In this blog post, we aim to tackle this challenge by synthesizing tailored code tests for LLMs that are specific to any coding library. These synthesized test cases provide a structured method to evaluate models, and thus help select the best model for a particular library. They also enable proficiency gain measurement with domain-specific fine-tuning.
We demonstrate how we synthesize code tests for Spark SQL, which have been integrated into our internal benchmarks to evaluate the model behind Databricks Assistant Autocomplete. Leveraging code documentation, which includes function names, definitions, and example code, we have developed a generalizable process for synthesizing highly targeted code tests.
Figure 1: Synthesized code tests for the array_except function. The left section displays the source information for the function, as documented in the Spark SQL API. The right section displays two synthesized code tests.
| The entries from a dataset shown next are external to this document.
/-- What the end of each step of a reset brings about (20 R483). -/
theorem exec_flrStepEnd {s : State} {f : Nat} (h1 : 1 ≤ (s.fn f).flr) (h7 : (s.fn f).flr ≤ 7)
    (hq : (s.fn f).flr = 1 → ∀ c ∈ s.fnCtxs f, s.quiet c = true)
    (hl : (s.fn f).flr = 7 → ∀ g l, s.flrNext ≠ f :: g :: l) :
    let n := (s.fn f).flr
    ∃ u : State, exec (.flrStepEnd f) s = .next u ∧ (u.fn f).flr = (if n = 7 then 0 else n + 1)
      ∧ (n = 3 → (∀ q ∈ u.xfers, q.ctx ∉ s.fnCtxs f) ∧ (∀ q ∈ u.requests, q.ctx ∉ s.fnCtxs f)
        ∧ ∀ c ∈ s.fnCtxs f, (u.ctx c).moved = [])
      ∧ (n = 4 → ∀ e ∈ u.keys, ∀ c ∈ s.fnCtxs f, e.2.ctx ≠ some c)
      ∧ (n = 5 → ∀ c ∈ s.fnCtxs f, (u.ctx c).objs = [] ∧ (u.ctx c).nobj = 0)
      ∧ (n = 6 → tsorted s.tasks = true → ∀ c ∈ s.fnCtxs f, u.ctxSlots c = [])
      ∧ (n = 7 → (u.fn f).tdi = 0 ∧ (u.fn f).sess = false ∧ (u.fn f).rst = false) := by
  intro n
  obtain ⟨t, ht⟩ := State.flrStep_some h1 h7 hq
  obtain ⟨l, hu⟩ := execFlrStepEnd_some ht hl
  let v := t.endFlrStep f n
  have hctx : ∀ c, v.ctx c = t.ctx c := t.endFlrStep_ctx f n
  have hfn : v.fn f = { t.fn f with flr := if n = 7 then 0 else n + 1, lost := (v.fn f).lost } := t.endFlrStep_fn f n
  have hxfers : v.xfers = t.xfers := State.tellFn_xfers ..
  have hrequests : v.requests = t.requests := State.tellFn_requests ..
  have hkeys : v.keys = t.keys := State.tellFn_keys ..
  have htasks : v.tasks = t.tasks := State.tellFn_tasks ..
  refine ⟨{ v with flrNext := l }, hu, congrArg Fn.flr hfn, fun h => ?_, fun h => ?_, fun h => ?_, fun h hs => ?_, fun h => ?_⟩
  · have gone := State.flrStep_noTraffic ht h
    refine ⟨fun q hq hc => ?_, fun q hq hc => ?_, fun c hc => ?_⟩
    · exact (gone q.ctx hc).xfers q (hxfers ▸ hq) rfl
    · exact (gone q.ctx hc).requests q (hrequests ▸ hq) rfl
    · exact (congrArg Ctx.moved (hctx c)).trans (gone c hc).moved
  · exact fun e he c hc => State.flrStep_noKeys ht h c hc e (hkeys ▸ he)
  · intro c hc
    have gone := State.flrStep_noObjects ht h c hc
    rwa [← hctx c] at gone
  · exact fun c hc => (State.ctxSlots_congr htasks c).trans (State.flrStep_noTasks ht h hs c hc)
  · have hreleased : t.fn f = { s.fn f with tdi := 0, sess := false, rst := false, flr := 7 } := by
      rw [State.flrStep_released ht h, State.setFn_fn_same]
    rw [hreleased] at hfn
    exact ⟨congrArg Fn.tdi hfn, congrArg Fn.sess hfn, congrArg Fn.rst hfn⟩

/-- Settles O58: each clause is what one instruction does to the function's registers and contexts; the steps of a reset are
folds over the function's contexts, of which each round keeps what the rounds before it have brought about. -/
theorem functionEvents : Obligations.FunctionEvents := by
  unfold Obligations.FunctionEvents
  intro s f x n
  refine ⟨fun i => rfl, fun h1 h2 => exec_registerWrite_ring_unlocked h1 h2, fun h v r hr => ?_, s.hostRead_fstat f,
    fun v r hr => exec_registerWrite_readOnly s f v hr, exec_registerWrite_crtail s f, exec_registerWrite_wpcfg s f,
    exec_interfaceError s f, fun hf h => ?_, exec_functionLevelReset_physical, fun h => ?_, fun h hb => ?_, exec_flrStepEnd⟩
  · exact ⟨_, exec_registerWrite_ring_locked h v hr, State.breakInterface_of_locked h⟩
  · exact ⟨_, exec_functionLevelReset_virtual hf, State.startFlr_fn h, State.startFlr_halted h, s.startFlr_eq f⟩
  · exact execFlrStepEnd_none (State.flrStep_none h)
  · exact execFlrStepEnd_none (State.flrStep_none_of_busy h hb)

end Sys2Proof.Machine
end

section
/-! SUPPORT. O2: the decoders of the scalar word and of the T form read back what the encoder writes. -/
namespace Sys2Proof

/-! ## A field read back as a bit vector -/

@[simp] theorem reg_toNat (x : BitVec 5) : reg x.toNat = x := by simp [reg]
@[simp] theorem pr_toNat (x : BitVec 4) : pr x.toNat = x := by simp [pr]
@[simp] theorem i12_toNat (x : BitVec 12) : i12 x.toNat = x := by simp [i12]
@[simp] theorem i6_toNat (x : BitVec 6) : i6 x.toNat = x := by simp [i6]

/-- A number of `k` bits leaves the bits of its field from `k` on zero (03 R92). -/
theorem toNat_div_two_pow {k : Nat} (x : BitVec k) : x.toNat / 2 ^ k = 0 := Nat.div_eq_of_lt x.isLt
@[simp] theorem role_div_2 (x : BitVec 1) : x.toNat / 2 = 0 := toNat_div_two_pow x
@[simp] theorem bank_div_4 (x : BitVec 2) : x.toNat / 4 = 0 := toNat_div_two_pow x
@[simp] theorem pred_div_16 (x : BitVec 4) : x.toNat / 16 = 0 := toNat_div_two_pow x
@[simp] theorem amount_div_64 (x : BitVec 6) : x.toNat / 64 = 0 := toNat_div_two_pow x

/-- A low field of `k` bits is read back whatever stands above it. -/
theorem ofNat_low {k : Nat} (hi : Nat) (x : BitVec k) : BitVec.ofNat k (hi * 2 ^ k + x.toNat) = x := by
  apply BitVec.eq_of_toNat_eq
  rw [BitVec.toNat_ofNat, Nat.mul_add_mod_self_right, Nat.mod_eq_of_lt x.isLt]

/-- A field above one of `k` bits is read back whatever stands below it. -/
theorem high_of_low {k : Nat} (hi : Nat) (x : BitVec k) : (hi * 2 ^ k + x.toNat) / 2 ^ k = hi := by
  rw [Nat.mul_comm, Nat.mul_add_div (Nat.two_pow_pos k), toNat_div_two_pow, Nat.add_zero]

@[simp] theorem i6_low (p : Nat) (n : BitVec 6) : i6 (p * 64 + n.toNat) = n := ofNat_low p n
@[simp] theorem i6_high (p n : BitVec 6) : i6 ((p.toNat * 64 + n.toNat) / 64) = p :=
  (congrArg i6 (high_of_low p.toNat n)).trans (i6_toNat p)
@[simp] theorem cmpi_imm (c : Nat) (n : BitVec 9) : BitVec.ofNat 9 (c * 512 + n.toNat) = n := ofNat_low c n
@[simp] theorem cmpi_cond (c : BitVec 3) (n : BitVec 9) : BitVec.ofNat 3 ((c.toNat * 512 + n.toNat) / 512) = c :=
  (congrArg (BitVec.ofNat 3) (high_of_low c.toNat n)).trans (by simp)

/-- A code of ten bits stands in two register fields (04 R133). -/
@[simp] theorem code_of_halves (c : BitVec 10) : BitVec.ofNat 10 (c.toNat / 32 * 32 + c.toNat % 32) = c := by
  rw [Nat.div_add_mod', BitVec.ofNat_toNat, BitVec.setWidth_eq]

theorem limm_fields (k : BitVec 22) :
    0x1B * 2 ^ 22 + k.toNat < 2 ^ 28 ∧ wOp (0x1B * 2 ^ 22 + k.toNat) = 0x1B := by
  have := k.isLt
  simp only [wOp, bits, Nat.shiftRight_eq_div_pow]
  omega

/-- The displacement of a branch is what it is modulo the width of its field. -/
theorem disp_of_mod {w : Nat} {d : BitVec 17} (h : w % 2 ^ 17 = d.toNat) : BitVec.ofNat 17 w = d :=
  BitVec.eq_of_toNat_eq ((BitVec.toNat_ofNat ..).trans h)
During evaluation, the model is prompted with the context on the right and is tasked with generating the appropriate code at the
Approach
Given the code documentation, our test case synthesis pipeline comprises the following key steps:
- Seed Function Filtering: Select qualified seed functions from the provided code documentation that meet the criteria for automated testing in our pipeline.
- Code Instruction Generation: Employ a state-of-the-art (SOTA) model to generate detailed code instructions (comments) based on the information provided for each function in the documentation.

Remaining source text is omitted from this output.